■ **REQUIRED WORK**: Scan the records below for the line containing "def execSeussf (o" and the line containing "writeC o.c (dv.getLsbD 0)". Copy both, plus every line between, exactly.

■ **AVAILABLE RECORDS**:
-- ==== Sys2Proof/Machine/Misc.lean ====
section
/-!
DEFINITION. Counter, LFSR, multiplier, accumulators, bit and flag instructions, NOPX and SETSKIP (46_misc_mac.md).
-/
namespace Sys2Proof.Machine

/-- An instruction that puts a value into D with the flags of R390; it does not read D. -/
def getValue (o : DZROps) (s : State) (v : State → Word) (P : Params := .spec) : Result :=
  runD (P := P) false o.cond o.d s fun da _ s1 => onCog (deliver o.z o.r da (v s1)) s1

/-- GETCNT (R391): the low long of CNT, which is latched, or the high long of the latch. -/
def execGetcnt (o : DZROps) (s : State) (P : Params := .spec) : Result :=
  runD (P := P) false o.cond o.d s fun da _ s1 =>
    if s.cog.cntPhase then onCog (deliver o.z o.r da (s1.cog.cntl.extractLsb' 32 32)) s1
    else onCog (fun c => deliver o.z o.r da (s1.cnt.extractLsb' 0 32)
      { c with cntl := s1.cnt, cntPhase := true }) s1

/-- SUBCNT (R392). -/
def execSubcnt (o : DZROps) (s : State) (P : Params := .spec) : Result :=
  getValue (P := P) o s fun s1 => (s1.cnt - s1.cog.cntl).extractLsb' 0 32

/-- GETLFSR (R393). -/
def execGetlfsr (o : DZROps) (s : State) (P : Params := .spec) : Result := getValue (P := P) o s fun s1 => s1.inputs.lfsr

/-- GETACCA (R408). -/
def execGetacca (o : DZROps) (s : State) (P : Params := .spec) : Result :=
  runD (P := P) false o.cond o.d s fun da _ => onCog fun c =>
    if s.cog.accaPhase then deliver o.z o.r da (c.acca.extractLsb' 32 32) c
    else deliver o.z o.r da (c.acca.extractLsb' 0 32) { c with accaPhase := true }

/-- GETACCB (R409). -/
def execGetaccb (o : DZROps) (s : State) (P : Params := .spec) : Result :=
  runD (P := P) false o.cond o.d s fun da _ => onCog fun c =>
    if s.cog.accbPhase then deliver o.z o.r da (c.accb.extractLsb' 32 32) c
    else deliver o.z o.r da (c.accb.extractLsb' 0 32) { c with accbPhase := true }

/-- MUL and SCL: the result is always written (R394, R395). -/
def mulWith (f : Word → Word → Word) (o : MulOps) (s : State) (P : Params := .spec) : Result :=
  runDS (P := P) true o.cond o.d o.s s fun da dv sv => onCog (deliver o.z true da (f dv sv))

/-- MUL (R394). -/
def execMul (o : MulOps) (s : State) (P : Params := .spec) : Result := mulWith (P := P) P.mulFn o s

/-- SCL (R395). -/
def execScl (o : MulOps) (s : State) (P : Params := .spec) : Result := mulWith (P := P) P.sclFn o s

/-- MACA (R396). -/
def execMaca (o : DSOps) (s : State) (P : Params := .spec) : Result :=
  runDS (P := P) true o.cond o.d o.s s fun _ dv sv => onCog fun c => { c with acca := c.acca + P.macFn dv sv }

/-- MACB (R397). -/
def execMacb (o : DSOps) (s : State) (P : Params := .spec) : Result :=
  runDS (P := P) true o.cond o.d o.s s fun _ dv sv => onCog fun c => { c with accb := c.accb + P.macFn dv sv }

/-- SETACCA (R398). -/
def execSetacca (o : DSOps) (s : State) (P : Params := .spec) : Result :=
  runDS (P := P) true o.cond o.d o.s s fun _ dv sv => onCog fun c => { c with acca := sv ++ dv }

/-- SETACCB (R399). -/
def execSetaccb (o : DSOps) (s : State) (P : Params := .spec) : Result :=
  runDS (P := P) true o.cond o.d o.s s fun _ dv sv => onCog fun c => { c with accb := sv ++ dv }

/-- CLRACCA (R402). -/
def execClracca (o : SelOps) (s : State) (P : Params := .spec) : Result :=
  runPlain (P := P) o.cond s <| onCog fun c => { c with acca := 0#64 }

/-- CLRACCB (R403). -/
def execClraccb (o : SelOps) (s : State) (P : Params := .spec) : Result :=
  runPlain (P := P) o.cond s <| onCog fun c => { c with accb := 0#64 }

/-- CLRACCS (R404). -/
def execClraccs (o : SelOps) (s : State) (P : Params := .spec) : Result :=
  runPlain (P := P) o.cond s <| onCog fun c => { c with acca := 0#64, accb := 0#64 }

/-- FITACCA (R405). -/
def execFitacca (o : SelOps) (s : State) (P : Params := .spec) : Result :=
  runPlain (P := P) o.cond s <| onCog fun c => { c with acca := fitTo (P.fitCount c.acca) c.acca }

/-- FITACCB (R406). -/
def execFitaccb (o : SelOps) (s : State) (P : Params := .spec) : Result :=
  runPlain (P := P) o.cond s <| onCog fun c => { c with accb := fitTo (P.fitCount c.accb) c.accb }

/-- FITACCS (R407). -/
def execFitaccs (o : SelOps) (s : State) (P : Params := .spec) : Result :=
  runPlain (P := P) o.cond s <| onCog fun c =>
    let n := max (P.fitCount c.acca) (P.fitCount c.accb)
    { c with acca := fitTo n c.acca, accb := fitTo n c.accb }

/-! ### Single-operand instructions (Table 10) -/

/-- D becomes a function of D (R390). -/
def changeD (f : Word → Word) (o : DZROps) (s : State) (P : Params := .spec) : Result :=
  runD (P := P) true o.cond o.d s fun da dv => onCog (deliver o.z o.r da (f dv))

/-- DECOD5 (R420). -/
def execDecod5 (o : DZROps) (s : State) (P : Params := .spec) : Result := changeD (P := P) decod5 o s

/-- DECOD4 (R421). -/
def execDecod4 (o : DZROps) (s : State) (P : Params := .spec) : Result := changeD (P := P) decod4 o s

/-- DECOD3 (R422). -/
def execDecod3 (o : DZROps) (s : State) (P : Params := .spec) : Result := changeD (P := P) decod3 o s

/-- DECOD2 (R423). -/
def execDecod2 (o : DZROps) (s : State) (P : Params := .spec) : Result := changeD (P := P) decod2 o s

/-- BLMASK (R424). -/
def execBlmask (o : DZROps) (s : State) (P : Params := .spec) : Result := changeD (P := P) (fun d => P.blmaskFn (d.extractLsb' 0 6)) o s

/-- NOT (R425). -/
def execNot (o : DZROps) (s : State) (P : Params := .spec) : Result := changeD (P := P) (fun d => d ^^^ 0xFFFFFFFF#32) o s

/-- ONECNT (R426). -/
def execOnecnt (o : DZROps) (s : State) (P : Params := .spec) : Result := changeD (P := P) (fun d => BitVec.ofNat 32 (popcount d)) o s

/-- ZERCNT (R427). -/
def execZercnt (o : DZROps) (s : State) (P : Params := .spec) : Result := changeD (P := P) (fun d => BitVec.ofNat 32 (32 - popcount d)) o s

/-- INCPAT (R428). -/
def execIncpat (o : DZROps) (s : State) (P : Params := .spec) : Result := changeD (P := P) P.incpatFn o s

/-- DECPAT (R429). -/
def execDecpat (o : DZROps) (s : State) (P : Params := .spec) : Result := changeD (P := P) P.decpatFn o s

/-- BINGRY (R430). -/
def execBingry (o : DZROps) (s : State) (P : Params := .spec) : Result := changeD (P := P) bingry o s

/-- GRYBIN (R431). -/
def execGrybin (o : DZROps) (s : State) (P : Params := .spec) : Result := changeD (P := P) grybin o s

/-- MERGEW (R432). -/
def execMergew (o : DZROps) (s : State) (P : Params := .spec) : Result := changeD (P := P) mergew o s

/-- SPLITW (R433). -/
def execSplitw (o : DZROps) (s : State) (P : Params := .spec) : Result := changeD (P := P) splitw o s

/-- SEUSSF (R434). -/
def execSeussf (o : DZROps) (s : State) (P : Params := .spec) : Result := changeD (P := P) P.seussF o s

/-- SEUSSR (R435). -/
def execSeussr (o : DZROps) (s : State) (P : Params := .spec) : Result := changeD (P := P) P.seussR o s

/-! ### Flags and bits -/

/-- PUSHZC (R440). -/
def execPushzc (o : DZCROps) (s : State) (P : Params := .spec) : Result :=
  runD (P := P) true o.cond o.d s fun da dv => onCog fun c =>
    writeC o.c (dv.getLsbD 30) (writeZ o.z (dv.getLsbD 31)
      (writeD o.r da (pushzcVal dv c.flagZ c.flagC) c))

/-- POPZC (R441). -/
def execPopzc (o : DZCROps) (s : State) (P : Params := .spec) : Result :=
  runD (P := P) true o.cond o.d s fun da dv => onCog fun c =>
    writeC o.c (dv.getLsbD 0) (writeZ o.z (dv.getLsbD 1)
      (writeD o.r da (popzcVal dv c.flagZ c.flagC) c))

/-- SETZC (R442). -/
def execSetzc (o : DnZCOps) (s : State) (P : Params := .spec) : Result :=
  runDn (P := P) 9 o.cond o.d s fun v => onCog fun c =>
    writeC o.c (v.getLsbD 0) (writeZ o.z (v.getLsbD 1) c)

/-- A bit instruction: D becomes a function of D, the bit number and the flags Z, C (R451). -/
def bitOp (f : Word → BitVec 5 → Bool → Bool → Word) (o : DBitOps) (s : State) (P : Params := .spec) : Result :=
  runD (P := P) true o.cond o.d s fun da dv => onCog fun c =>
    deliver o.z o.r da (f dv o.b c.flagZ c.flagC) c

/-- ISOB (R443). -/
def execIsob (o : DBitOps) (s : State) (P : Params := .spec) : Result := bitOp (P := P) (fun d b _ _ => d &&& bitMask b) o s

/-- NOTB (R444). -/
def execNotb (o : DBitOps) (s : State) (P : Params := .spec) : Result := bitOp (P := P) (fun d b _ _ => d ^^^ bitMask b) o s

/-- CLRB (R445). -/
def execClrb (o : DBitOps) (s : State) (P : Params := .spec) : Result := bitOp (P := P) (fun d b _ _ => d &&& ~~~(bitMask b)) o s

/-- SETB (R446). -/
def execSetb (o : DBitOps) (s : State) (P : Params := .spec) : Result := bitOp (P := P) (fun d b _ _ => d ||| bitMask b) o s

/-- SETBC (R447). -/
def execSetbc (o : DBitOps) (s : State) (P : Params := .spec) : Result := bitOp (P := P) (fun d b _ c => putBit d b c) o s

/-- SETBNC (R448). -/
def execSetbnc (o : DBitOps) (s : State) (P : Params := .spec) : Result := bitOp (P := P) (fun d b _ c => putBit d b !c) o s

/-- SETBZ (R449). -/
def execSetbz (o : DBitOps) (s : State) (P : Params := .spec) : Result := bitOp (P := P) (fun d b z _ => putBit d b z) o s

/-- SETBNZ (R450). -/
def execSetbnz (o : DBitOps) (s : State) (P : Params := .spec) : Result := bitOp (P := P) (fun d b z _ => putBit d b !z) o s

/-! ### NOPX and SETSKIP -/

/-- NOPX (R452): the COG spends as many cycles more as the operand says doing nothing. -/
def execNopx (o : DnOps) (s : State) (P : Params := .spec) : Result :=
  runDn (P := P) 9 o.cond o.d s fun v => onCog fun c => { c with nops := v }

/-- SETSKIP (R453). -/
def execSetskip (o : DnOps) (s : State) (P : Params := .spec) : Result :=
  runDn (P := P) 6 o.cond o.d s fun v => onCog fun c => { c with skip := v, skipTask := c.cur }

end Sys2Proof.Machine
end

■ **SOLUTION**:
def execSeussf (o : DZROps) (s : State) (P : Params := .spec) : Result := changeD (P := P) P.seussF o s

/-- SEUSSR (R435). -/
def execSeussr (o : DZROps) (s : State) (P : Params := .spec) : Result := changeD (P := P) P.seussR o s

/-! ### Flags and bits -/

/-- PUSHZC (R440). -/
def execPushzc (o : DZCROps) (s : State) (P : Params := .spec) : Result :=
  runD (P := P) true o.cond o.d s fun da dv => onCog fun c =>
    writeC o.c (dv.getLsbD 30) (writeZ o.z (dv.getLsbD 31)
      (writeD o.r da (pushzcVal dv c.flagZ c.flagC) c))

/-- POPZC (R441). -/
def execPopzc (o : DZCROps) (s : State) (P : Params := .spec) : Result :=
  runD (P := P) true o.cond o.d s fun da dv => onCog fun c =>
    writeC o.c (dv.getLsbD 0) (writeZ o.z (dv.getLsbD 1)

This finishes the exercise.